“I still remember it vividly as it was exhilarating. I was 20 years old. My first flight was in a Cessna 172, a four-seat single-engine prop plane,” Brown said. “My instructor in college was with me, along with my supportive, yet reluctant father in the backseat. We took off out of Long Island and flew to Greenwich, Connecticut. I was on top of the world. I could not believe that my view was the sky.”
To make her dream a reality, she had to work two jobs to pay for college and for flight training. She even asked her family for money at one point, promising she would pay them back after.

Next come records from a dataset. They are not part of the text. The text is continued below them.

/-- A program on a substitute fails (R287): the block becomes GROWN_BAD and the substitute is given up. -/
def substFailed (sg b m : Nat) (s : State) : State :=
  match s.media.ops.find? fun o => o.kind == .program && o.use == .rebuild && o.sg == sg && o.band == b && o.lba == m &&
      o.state != .waiting with
  | none => s
  | some o => abortSubsts .grownBad sg b (countLife 2 (logEv .progFail (tileOfDie o.die) [o.die, blockOf o.addr] (endArray o (dropOp o.id s))))

/-- A program in a map-band block fails (R193): the write-back is given up, its page or directory record still dirty, and the band sealed;
its member is retired once the band's records are relocated, like a data band's. -/
def mapProgramFailed (sg b m : Nat) (s : State) : State :=
  let failing := fun (o : DieOp) => o.kind == .program && o.state != .waiting && o.die == (servingAt s sg b m).1 &&
    (bandOfBlock s o.die (blockOf o.addr)).any fun y => y.1.sg == sg && y.1.idx == b
  match s.media.ops.find? fun o => failing o && match o.use with
      | .mapWrite _ _ _ => true
      | _ => false with
  | none => s
  | some o =>
    let s1 := countLife 2 (logEv .progFail (tileOfDie o.die) [o.die, blockOf o.addr] (endArray o (dropOp o.id s)))
    sealBand sg b (updBand sg b (fun x => { x with early := true, retireMembers := (m :: x.retireMembers).eraseDups })
      { s1 with map := { s1.map with
          regions := s1.map.regions.map fun x => if x.wb.any (fun w => w.addr == o.addr) then { x with wb := none } else x
          dirs := s1.map.dirs.map fun d => if d.wb.any (fun w => w.addr == o.addr) then { d with wb := none } else d } })

/-- PROGRAM_FAILURE (R185, R193, R195, R287): the row is re-placed, the failing member marked; the host sees no error. -/
def programFailed (sg b i m : Nat) (s : State) : State :=
  match findRow s sg b i with
  | none => substFailed sg b m (mapProgramFailed sg b m s)
  | some r =>
    if r.state != .programming then s
    else
      let x := servingAt s sg b m
      countLife 2 <| finishDieOp x.1 .program (reprogramRow sg b i (logEv .progFail (tileOfDie x.1) [x.1, x.2]
        (updBand sg b (fun x => { x with retireMembers := (m :: x.retireMembers).eraseDups }) s)))

def execProgramFailure (sg b i m : Nat) (s : State) : Host.Outcome State Fault Refusal :=
  .next (programFailed sg b i m s)

/-- SEQ_PAD_TIMER (R184, R243): rows wait to settle and none has closed: the leader closes an empty padded row. -/
def seqPad (sg : Nat) (st : Stream) (s : State) : State :=
  if s.wr.rows.any (fun r => r.sg == sg && r.stream == st && r.state == .programming && !r.settled) &&
      (fillingRow s sg st).isNone then
    match openBand s sg st with
    | none => s
    | some b =>
      if b.nextRow < rowsPerBand s then
        match fillingRow (newRow b s) sg st with
        | some r => closeRow sg r.band r.idx (updRow sg r.band r.idx (fun r => { r with
            expired := true, units := r.units.map fun u => { u with returned := true } }) (newRow b s))
        | none => s
      else s
  else s

def execSeqPadTimer (sg : Nat) (st : Stream) (s : State) : Host.Outcome State Fault Refusal := .next (seqPad sg st s)

/-! ### Leases (R110, R172) -/

/-- WRITE_SEQUENCE_LEASE (R172): 4,096 new values when half of the current lease is used. No lease goes beyond the
persisted mark, which advances by 2^20. -/
def seqLeaseNew (t : Nat) (s : State) : State :=
  let l := seqLease s t
  if l.more.isSome || l.next + 2048 < l.last then s
  else
    let mark := if s.wr.seqMark < s.wr.seqNext + 4096 then s.wr.seqMark + 2 ^ 20 else s.wr.seqMark
    let l' : SeqLease :=
      if l.next == l.last then { tile := t, next := s.wr.seqNext, last := s.wr.seqNext + 4096, more := none }
      else { l with more := some s.wr.seqNext }
    { s with wr := { s.wr with
      leases := (s.wr.leases.filter fun x => !(x.tile == t)) ++ [l'], seqNext := s.wr.seqNext + 4096, seqMark := mark } }

def execWriteSequenceLease (t : Nat) (s : State) : Host.Outcome State Fault Refusal := .next (seqLeaseNew t s)

/-- HEADROOM_LEASE_REQUEST (R110): 65,536 blocks, or 256 once the unleased headroom is below 8 leases and unused leases
have been recalled. -/
def headroomLease (t n : Nat) (s : State) : State :=
  match nsOf s n with
  | none => s
  | some _ =>
    if headroom s n < 8 * 65536 then
      let s1 := recallLeases n s
      setLease t n (min 256 (headroom s1 n)) s1
    else setLease t n (leaseLeft s t n + 65536) s

def execHeadroomLeaseRequest (t n : Nat) (s : State) : Host.Outcome State Fault Refusal := .next (headroomLease t n s)

/-! ### The SLC buffer and promotion (R187 to R189) -/

/-- SLC_BUFFER_RECOMPUTE (R187, R188), every 1 s and for every endurance group. -/
def slcRecompute (s : State) : State :=
  { s with reg := { s.reg with
     egs := s.reg.egs.map fun g =>
      let size := slcShare (fillPermille s g)
      let full := decide (s.tfld s.mgmt.primary .plc_slc_cfg_slc_direct_pct ≤ slcOccupancy s g)
      let low := decide (slcOccupancy s g < s.tfld s.mgmt.primary .plc_slc_cfg_slc_resume_pct)
      let idle := decide (slcOccupancy s g ≤ s.tfld s.mgmt.primary .plc_slc_cfg_promote_start_pct)
      { g with slcBuffer := size, slcClosed := slcOver s g size || full || (g.slcClosed && !low), idlePromo := idle } } }

def execSlcBufferRecompute (s : State) : Host.Outcome State Fault Refusal := .next (slcRecompute s)

/-- PROMOTION_START (R189, R211): the oldest sealed SLC band of the group becomes the source. -/
def promotionStart (sg : Nat) (s : State) : State :=
  match oldestSlcBand s sg with
  | none => s
  | some b => startRelocation .promotion sg b.idx s

def execPromotionStart (sg : Nat) (s : State) : Host.Outcome State Fault Refusal := .next (promotionStart sg s)

end Sys2Proof.Machine
end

Tahirah Brown, our first African American woman pilot, shares how hard work, creativity, determination, and mentors helped her build her “office in the sky.” Read more: https://t.co/q8RP6GG5Xj pic.twitter.com/wCQ90J2nn7
— FedEx (@FedEx) February 7, 2018
Brown credits another history maker for helping her on her career path.
“I met Bill Norwood, the first black pilot at United Airlines, while in Tuskegee, Alabama, at Operation Skyhook and he introduced me to OBAP, the Organization of Black Aerospace Professionals,” Brown said. “That introduction provided me with the guidance I needed, and also helped me with scholarships for flight training.”
“I felt like the world had no limits,” Brown said.